#### SUPPLIED MATERIAL

══════════

theorem answerSrc_inv {s : State} (h : Inv s) {c : Cur} (hc : s.cur = some c) (hp : s.pend = .src) (a : SrcAnswer)
    : Inv (answerSrc a s) := by
  obtain ⟨hpos, hpd⟩ := h.position _ hc
  rw [hp] at hpd
  obtain ⟨n, k, v, r, hpos', hk, h0, hse⟩ := hpd
  have ha := h.acc7 (by simp [hp])
  have hrun := h.run hc (by rw [h0]; simp) ha
  have hra := hrun.readAhead
  obtain ⟨ci, cp⟩ := c
  simp only at hpos'
  subst hpos'
  cases a with
  | byte b =>
    exact { h with
      idle := fun _ => rfl
      position := by
        intro d hd; simp only [answerSrc, hc, Option.some.injEq] at hd; subst hd
        refine ⟨?_, trivial⟩
        exact ⟨hpos.1, hpos.2.1, by have := hpos.2.2; cases r <;> exact this⟩
      bufBound := by simp [answerSrc]
      bufFresh := fun _ => ⟨rfl, ci, n, k, v, r, hc, hk⟩
      endEmpty := by simp [answerSrc, hse]
      readAhead := by
        rw [h0] at hra
        simp only [answerSrc, List.length_append, List.length_singleton]
        rw [Nat.mul_add, BitVec.ofNat_add, ← hra]; simp
      accFull := fun e => absurd e hrun.acc8 }
  | endOfData =>
    exact { h with
      idle := fun _ => rfl
      position := by
        intro d hd; simp only [answerSrc, hc, Option.some.injEq] at hd; subst hd
        refine ⟨?_, trivial⟩
        exact ⟨hpos.1, hpos.2.1, by have := hpos.2.2; cases r <;> exact this⟩
      bufFresh := fun e => absurd e hrun.ne8
      endEmpty := fun _ => h0
      accFull := fun e => absurd e hrun.acc8 }
  | error => exact hrun.raise _ (code_bound _)

theorem answerOut_inv {s : State} (h : Inv s) {c : Cur} {b : Byte} (hc : s.cur = some c) (hp : s.pend = .out b)
    (a : SinkAnswer) : Inv (answerOut a b s) := by
  obtain ⟨hpos, hpd⟩ := h.position _ hc
  have ha := h.acc7 (by simp [hp])
  have hnf : ¬ freshByte s := by rintro ⟨hpn, -⟩; rw [hp] at hpn; cases hpn
  have hrun := h.run hc (h.buf7 hnf) ha
  cases a with
  | ack =>
    exact { h with
      idle := fun _ => rfl
      position := by
        intro d hd; simp only [answerOut, hc, Option.some.injEq] at hd; subst hd
        refine ⟨?_, trivial⟩
        cases c with | mk ci cp => cases cp with
        | read n k v r => exact ⟨hpos.1, hpos.2.1, by have := hpos.2.2; cases r <;> exact this⟩
        | emit e i => exact hpos
        | write n i => exact hpos
        | flush => exact hpos
      bufFresh := fun e => absurd e hrun.ne8
      accFull := fun e => absurd e hrun.acc8 }
  | error => exact hrun.raise _ (code_bound _)

theorem answerWout_inv {s : State} (h : Inv s) {c : Cur} {b : Byte} (hc : s.cur = some c) (hp : s.pend = .wout b)
    (a : SinkAnswer) : Inv (answerWout a b s) := by
  obtain ⟨hpos, hpd⟩ := h.position _ hc
  have hnf : ¬ freshByte s := by rintro ⟨hpn, -⟩; rw [hp] at hpn; cases hpn
  have h7 := h.buf7 hnf
  have he := h.err_of_cur hc
  have hr0 : s.rst = false := by
    cases he : s.rst with
    | false => rfl
    | true => have := h.inReset he; rw [hc] at this; cases this
  have hne : s.brCnt ≠ 8 := fun e => by rw [e] at h7; simp at h7
  cases a with
  | ack =>
    exact { h with
      idle := fun _ => rfl
      position := by
        intro d hd; simp only [answerWout, hc, Option.some.injEq] at hd; subst hd
        refine ⟨?_, trivial⟩
        cases c with | mk ci cp => cases cp with
        | read n k v r => exact ⟨hpos.1, hpos.2.1, by have := hpos.2.2; cases r <;> exact this⟩
        | emit e i => exact hpos
        | write n i => exact hpos
        | flush => exact hpos
      bufFresh := fun e => absurd e hne
      accBound := by simp [answerWout]
      accFull := by simp [answerWout]
      accZeros := .inr (by simp [answerWout]) }
  | error =>
    have hlt := (Config.freeCnt s.draws).isLt
    have h3 : ((Config.freeCnt s.draws).setWidth 4).toNat ≤ 7 := by simp; omega
    exact { h with
      idle := fun _ => rfl
      inReset := fun _ => rfl
      position := by intro c hc; simp [answerWout, raiseWout] at hc
      bufFresh := fun e => absurd e hne
      accBound := by simp only [answerWout, raiseWout, raise_bwCnt]; omega
      accFull := by
        intro e
        simp only [answerWout, raiseWout, raise_bwCnt] at e
        rw [e] at h3; simp at h3
      accZeros := .inl ⟨rfl, rfl, rfl⟩
      noError := by simp [answerWout, raiseWout, Machine.raise]
      anError := fun _ => ⟨rfl, code_bound (.ioError 2)⟩
      candShort := by simp [answerWout, raiseWout, Machine.raise] }

theorem Inv.ready {s : State} (h : Inv s) (l1) (l2) (l3) : Inv
    { s with srcReady := l1, outReady := l2, woutReady := l3 } := by
  refine { h with position := ?_ }
  intro c hc
  have := h.position c hc
  refine ⟨?_, ?_⟩
  · have h1 := this.1
    cases c with | mk ci cp => cases cp with
    | read n k v r => exact ⟨h1.1, h1.2.1, by have := h1.2.2; cases r <;> exact this⟩
    | emit e i => exact h1
    | write n i => exact h1
    | flush => exact h1
  · have h1 := this.2
    simp only at h1 ⊢
    cases hp : s.pend <;> rw [hp] at h1 <;> exact h1

/-- One operation of the unit keeps the invariant (R261). -/
theorem unitOp_inv {s : State} (h : Inv s) : Inv (unitOp s) := by
  unfold unitOp
  split
  · exact h
  · rename_i c hc
    split
    · rename_i hp
      cases c with | mk ci cp => cases cp with
      | read n k v r => exact readOp_inv h hc hp
      | emit e i => exact emitOp_inv h hc hp
      | write n i => exact writeOp_inv h hc hp
      | flush => exact flushOp_inv h hc hp
    · rename_i hp
      split
      · exact h
      · rename_i a l hl; exact answerSrc_inv (h.ready l s.outReady s.woutReady) hc hp a
    · rename_i b hp
      split
      · exact h
      · rename_i a l hl; exact answerOut_inv (h.ready s.srcReady l s.woutReady) hc hp a
    · rename_i b hp
      split
      · exact h
      · rename_i a l hl; exact answerWout_inv (h.ready s.srcReady s.outReady l) hc hp a

theorem Inv.posOk_congr {s t : State} (h1 : t.params = s.params) (h2 : t.cfgL = s.cfgL) (h3 : t.hdrDone = s.hdrDone)
    (h4 : t.done = s.done)
   (h5 : t.symBuf = s.symBuf) (h6 : t.symBufLen = s.symBufLen) (h7 : t.map = s.map)
       (h8 : t.candLen = s.candLen) {c : Instr} {p : Pos} (h : posOk s c p) : posOk t c p := by
  have hps : parsedSym t = parsedSym s := by simp [parsedSym, h5, h6]
  cases p with
  | read n k v r =>
    refine ⟨h.1, h.2.1, ?_⟩
    have := h.2.2
    cases r <;> simpa only [callerOk, parsing, h1, h2, h3, h4, h5, hps] using this
  | emit e i => simpa only [posOk, h3, h4, h7, h8] using h
  | write n i => exact h
  | flush => exact h

theorem Inv.pendOk_congr {s t : State} (h1 : t.brCnt = s.brCnt) (h2 : t.srcEnd = s.srcEnd) (h3 : t.map = s.map)
    (h4 : t.bwAcc = s.bwAcc) (h5 : t.bwCnt = s.bwCnt)
   {p : Pos} {q : Pend} (h : pendOk s p q) : pendOk t p q := by
  cases q <;> simp only [pendOk, h1, h2, h3, h4, h5] at h ⊢ <;> exact h

/-- Fields Inv does not read. -/
theorem Inv.congr {s : State} (h : Inv s)
    (wdata ovr intEnCmdc intEnErri intPendCmdc intPendErri mapSelIdx mapSelOff outStream woutStream outEnded
    woutEnded srcReady outReady woutReady moves readData draws) :
   Inv { s with
     wdata := wdata, ovr := ovr, intEnCmdc := intEnCmdc, intEnErri := intEnErri, intPendCmdc := intPendCmdc,
         intPendErri := intPendErri, mapSelIdx := mapSelIdx, mapSelOff := mapSelOff, outStream := outStream,
         woutStream := woutStream, outEnded := outEnded, woutEnded := woutEnded, srcReady := srcReady,
         outReady := outReady, woutReady := woutReady, moves := moves, readData := readData, draws := draws } := by
  refine { h with position := ?_ }
  intro c hc
  have := h.position c hc
  exact ⟨Inv.posOk_congr rfl rfl rfl rfl rfl rfl rfl rfl this.1, Inv.pendOk_congr rfl rfl rfl rfl rfl this.2⟩

theorem unitOps_inv {s : State} (h : Inv s) (k : Nat) : Inv (unitOps k s) :=
  unitOps_keeps (fun _ h => unitOp_inv h) k h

══════════

#### TASK PROMPT
Copy each line of the listing that includes "readAhead".

#### RESPONSE TO THIS TASK
  have hra := hrun.readAhead
      readAhead := by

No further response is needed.